17. The computer program product of claim 13 wherein predicting a user's future stage of online purchasing behavior, and providing a targeted online action to the user in conjunction with predicting the user's future stage of online purchasing behavior to influence the user to a next stage of online behavior comprises:

for a predetermined time period: receiving as an input the user's stage of online behavior with respect to purchasing the product or service; retrieving possible actions for the user's particular stage of online behavior to influence the user to transition to a next stage of online behavior with respect to purchasing the product or service; estimating probabilities for each possible action to transition the user to the next stage of online behavior with respect to purchasing the product or service; selecting an action having a highest expected reward to influence the user to transition to the next stage of online behavior with respect to purchasing the product or service such that the expected reward is calculated according to the following: Expected Reward (A_n) is the weighted sum over all possible destination stages of T*R where: (1) Action A=Max(reward(A_n) is an action A over the n actions possible in an origination stage to result in a maximum value for a final stage as calculated by a training process (2) T=transition probability of reaching a destination stage given A_n in the origination stage (3) R=the value of the maximum reward of the destination stage calculated by the training process when action A is selected; generating the selected action; and displaying the selected action to the user; and

repeating the steps of receiving, retrieving, estimating, selecting, generating and displaying for a next time period.

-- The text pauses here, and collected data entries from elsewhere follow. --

/-- Learning of a cell after its estimate (R324, R328 to R342): what it learns waits for the commit point. DESIGN CHOICE, log 79. -/
def State.learnCell (s : State) (k : Nat) (old : Cell) (u : CellFeed) (o : CellOut) : State :=
  if !s.cfg.learning then s
  else
    let c := s.cfg
    let h := (c.cell k).chem
    let adm := s.admitted
    let a0 := s.learnR k
    let x := o.x
    let a := { a0 with gap := a0.gap || (a0.valid && s.gapNow k u.e) }
    -- relaxation, then capacity: both write the one entry (R350)
    let r := relaxStep x a u old.still o.fresh adm
    let a := relaxStart old x r.1 u o.cls (c.chem h 0x30).toNat adm
    let x := r.2
    let cap := match o.anchor with
      | some (2, _, socO, sigO, _) =>
        if adm && decide (sigO ≤ (c.chem h 0x22).toNat / 10) && decide (c.chem h 0x24 ≤ x.tRef ∧ x.tRef ≤ c.chem h 0x26) then
          x.capLearn a c h u socO sigO
        else (a, x, [])
      | _ => (a, x, [])
    let a := cap.1
    let x := cap.2.1
    -- ohmic step
    let was := kget {} s.com.strCur (c.cell k).str
    let now := kget {} s.strCur (c.cell k).str
    let di := u.f.iEst - u.f.iPrev
    let ohm := u.e.tag == 0 && !u.e.align && old.tag == 0 && !old.align && !was.absent && !now.absent && was.source == now.source &&
      decide (di.natAbs ≥ (c.chem h 0x30).toNat) && decide (0 < u.dt ∧ u.dt ≤ 10000000) && u.e.q == 0 && !u.opening && old.qBalEpoch == 0
    let rm := if di = 0 then Config.freeInt s.free else rndQ (((u.e.v : Int) - old.v) * 1000000) di
    let x := if ohm then { x with rOhm := ohmicStep old.rOhm rm (rFactor (c.chemP h) (tempJW (c.chemP h) x.tRef)) } else x
    let x := if x.cap ≠ old.cap ∨ x.rOhm ≠ old.rOhm then c.health h x else x
    let s := if ohm && di == 0 then s.draw else s
    let s := { s with est := { s.est with
      learn := kset {} s.est.learn k a
      learned := if x.learnedVals = o.x.learnedVals then s.est.learned else kput s.est.learned k x.learnedVals } }
    let s := if a.stored = a0.stored then s else s.mramPut (.learn k a.stored)
    s.each cap.2.2 (fun e s => s.ev e.1 k e.2)

/-! ### Weak cells (R343) -/

/-- The element of ascending index floor((n − 1) / 2). -/
def lowMedian (l : List Nat) : Nat := (l.insertionSort (· ≤ ·)).getD ((l.length - 1) / 2) 0

/-- WEAK_CELL of a string's cells, from the capacities of the last commit. -/
def State.weakString (s : State) (i : Nat) : State :=
  let cells := s.cfg.stringCells i
  let caps := cells.map (fun k => (s.cellR k).cap)
  let m := lowMedian caps
  let sstr := ceilDiv (lowMedian (caps.map (fun (x : Nat) => ((x : Int) - m).natAbs)) * 97163) 65536
  s.each cells (fun k s =>
    let x := s.cellR k
    let sg := max sstr (ceilDiv (x.cSigma * x.cap) 10000)
    let wk := (s.cfg.chem (s.cfg.cell k).chem 0x3C).toNat
    let weak := decide (x.cap * 256 + wk * sg < m * 256)
    (s.setCell k { x with weak := weak }).when (weak && !x.weak) (fun s => s.ev Ev.weakCell k [p4 x.cap, p4 m, p4 ((m * 256 - wk * sg) / 256)]))

/-- The evaluation that a trigger asked for. -/
def State.weakPass (s : State) : State :=
  if s.est.weakPending then s.each s.cfg.strings (fun i s => s.weakString i) |> fun s => { s with est := { s.est with weakPending := false } }
  else s

/-- The estimator and the learning of a sweep, for every present cell and string (R319, R323). -/
def State.estimPass (s : State) : State :=
  let s := s.weakPass
  let s := { s with est := { s.est with learned := [] } }
  let refs := (upto s.cfg.zoneCount).map s.zoneRef
  s.each s.cfg.strings (fun i s =>
    let f := s.strFeed i
    let s := s.each (s.cfg.stringCells i) (fun k s =>
      let old := s.cellR k
      let u := s.cellFeed k f.1 (refs.getD (s.cfg.cell k).zone none)
      let o := old.estimate s.cfg (s.cfg.cell k).chem s.sw.num u
      ((s.setCell k o.x).estEvents k o).learnCell k old u o)
    s.strValues i f.1.steady f.2)

/-- Learning at a hinge point (R324, R327): the bits of a cell that a test does not keep are cleared; LEARNING turned on begins with an
empty store, and turned off ends every relaxation. -/
def State.learnStart (s : State) (keep : Nat → Bool) (on : Bool) : State :=
  { s with est := { s.est with learn := if on then [] else s.est.learn.map (fun e =>
      (e.1, if !keep e.1 then e.2.stored else if s.cfg.learning then e.2 else { e.2 with rx := false })) } }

18. The computer program product of claim 17 wherein the predetermined time window is a time window that varies according to the user's online behavior with respect to purchasing the product or service.

19. The computer program product of claim 17 wherein estimating probabilities includes inputting a plurality of tuples comprising a from stage, an action that was previously successful in transitioning the user to a next stage of online behavior with respect to purchasing the product or service and the next stage.

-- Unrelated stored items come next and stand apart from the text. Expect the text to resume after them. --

-- ==== Sys2Proof/Machine/Commit.lean ====
section
/-!
DEFINITION. From the collected samples to the committed results: the seal and its passes (R252 to R256), the commit point
(R18, R237), the comparison of results and what follows from it (R539 to R545), period changes (R233 to R236), and the entry
to SLEEP at a commit point (R697, R698).
-/
namespace Sys2Proof.Machine

/-! ### The seal (R252, R255, R256) -/

/-- Overlay values accepted before the seal come into force (R139). -/
def State.overlayIn (s : State) : State :=
  let put := fun (l : List OvVal) (o : OvVal) => l.filter (fun x => !(x.ty == o.ty && x.inst == o.inst && x.off == o.off)) ++ [o]
  { s with cfg := { s.cfg with ov := s.ovl.pend.foldl put s.cfg.ov }, ovl := { s.ovl with pend := [], gen := s.ovl.pendGen } }

/-- Sleep's idle time after a seal (R696). -/
def State.idleStep (s : State) : State :=
  let quiet := s.cfg.strings.all (fun i => let c : StrCur := kget {} s.strCur i; !c.absent && decide (c.iProt.natAbs < s.cfg.n Ty.sleep 0 4))
  let still := s.hasp.queue.isEmpty && s.cfg.strings.all (fun i => !([1, 2, 4].any (· == (s.hs i).st)))
  let z := s.sleep
  if quiet && still && !z.busy then { s with sleep := { z with idle := satAdd 32 z.idle s.sweepSecs } }
  else { s with sleep := { z with idle := 0, refused := false, busy := false } }

/-- The passes of a sweep on a leaf's sealed set (R237): currents, leases, protection, thermal, epoch, estimator, limits,
balancing. `other` are the protection decisions of the other leaf where it sealed a set of its own. DESIGN CHOICE, log 61, 93. DEDUCED, log 75. -/
def State.passes (s : State) (d : DevIn) (other : Option (List Dec)) : State :=
  let s := ((s.sealSet s.act d).leaseSeal).protPass other
  let s := s.thermalPass.balState.epochDecide
  let s := s.estimPass.limitPass.balancePass
  let s := if s.lease.zeroDue then ({ s with lease := { s.lease with zeroDue := false } } : State).zeroLease 1 s.lease.flags else s
  let s := ({ s with sleep := { s.sleep with fresh := false } } : State).idleStep
  { s with sw := { s.sw with phase := .sealed } }

/-- The protection decisions of a leaf from the set it holds itself (R256, R428). DESIGN CHOICE, log 61. -/
def State.ownDecs (s : State) (l : Leaf) (d : DevIn) : List Dec := ((s.sealSet l d).leaseSeal).compSeal.evalPass.2

/-- The leaves that run hold all that they expect: both markers and every item, or the survivor's; a leaf alone expects nothing (R252). -/
def State.exchanged (s : State) : Bool := !s.sw.expect || [Leaf.a, Leaf.b].all (fun l => !s.running l || s.holdsAll l)

/-- SEAL_FLAGS bit 0 (R262): a leaf that runs has no marker of a leaf that was not fenced at the collection deadline. -/
def State.noMarker (s : State) : Bool := s.sw.expect && ((s.running .a && !s.sw.endA) || (s.running .b && !s.sw.endB))

/-- The AUX inputs of a bank without supply read low (R754). -/
def State.auxMask (s : State) (d : DevIn) : DevIn :=
  { d with aux := ((upto 16).filter (fun n => !(s.bank (n / 4)).powered)).foldl (fun a n => setBit a n false) d.aux }

/-- INPUT_SEAL: with the other leaf's END marker and every item, or at D + 100 µs with what is held; a leaf alone at D.
Where the digests differ, the items go again (R256). DEDUCED, log 62. DESIGN CHOICE, log 92. -/
def execInputSeal (t : Nat) (d : DevIn) (s : State) : Ans :=
  at' t (fun s =>
    let w := s.sw
    if w.phase = .exchanging ∧ s.deadline ≤ s.time.now ∧ (s.exchanged ∨ s.deadline + 100000 ≤ s.time.now) then
      let d := s.auxMask d
      let s := s.overlayIn.banksSeal
      let f := setBit w.flags 0 s.noMarker
      if !s.bothRun || s.setsAgree d then ({ s with sw := { s.sw with flags := f }, kn := { s.kn with ownSet := false } } : State).passes d none
      else { s with sw := { s.sw with phase := .reseal, flags := setBit f 1 true, sealed := { s.sw.sealed with dev := d } } }
    else s) s

/-- An item of the re-exchange arrives (R256). -/
def State.itemAgain (s : State) (x : KnItem) : State :=
  match x with
  | .sample r p => { s with sw := { s.sw with items := s.sw.items.map (fun (i : Item) => if i.ring = r ∧ i.pos = p then { i with inA := true, inB := true } else i) } }
  | .path k => { s with sw := { s.sw with lost := s.sw.lost.filter (fun y => y.2 != k) } }
  | .endMark => s
  | .other => s

/-- INPUT_RESEAL (R256): with digests that still differ, each leaf computes from its own set. -/
def execInputReseal (t : Nat) (again : List KnItem) (s : State) : Ans :=
  at' t (fun s =>
    if s.sw.phase = .reseal then
      let d := s.sw.sealed.dev
      let s := again.foldl State.itemAgain s
      if !s.bothRun || s.setsAgree d then ({ s with kn := { s.kn with ownSet := false } } : State).passes d none
      else
        let s := ({ s with sw := { s.sw with flags := setBit s.sw.flags 2 true }, kn := { s.kn with ownSet := true } } : State)
        let s := s.evA Ev.knuckleMismatch srcD [p4 s.sw.num, p1 0, p1 2]
        s.passes d (some (s.ownDecs s.act.other d))
    else s) s

/-! ### Period changes (R233 to R236, R577) -/

/-- The shortest listed period that is not shorter than `ns`; 1,000 ms at most. -/
def codeFor (ns : Nat) : Nat := ((upto 9).find? (fun c => decide (ns ≤ periodNs c))).getD 8

/-- N_1 of R236; T_LEAD in µs. -/
def nOne (tLead : Nat) : Nat := (2703 - 2 * tLead) * 2 / 89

20. A system for detecting and generating online behavior from a clickstream comprising:

a specially programmed computer device;

the specially programmed computer device having a computer readable storage medium, the computer readable storage medium having program instructions embodied therewith, the program instructions executable by the specially programmed computer device to cause the specially programmed computer device to perform a method comprising:

learning a user's present stage of online behavior wherein there are a plurality of stages of online behavior from exploring at least one product or service to purchasing at least one product or service;

responsive to learning the user's present stage of online behavior, predicting a user's future stage of online purchasing behavior; and

providing a targeted online action to the user in conjunction with predicting the user's future stage of online purchasing behavior to influence the user to a next stage of online behavior.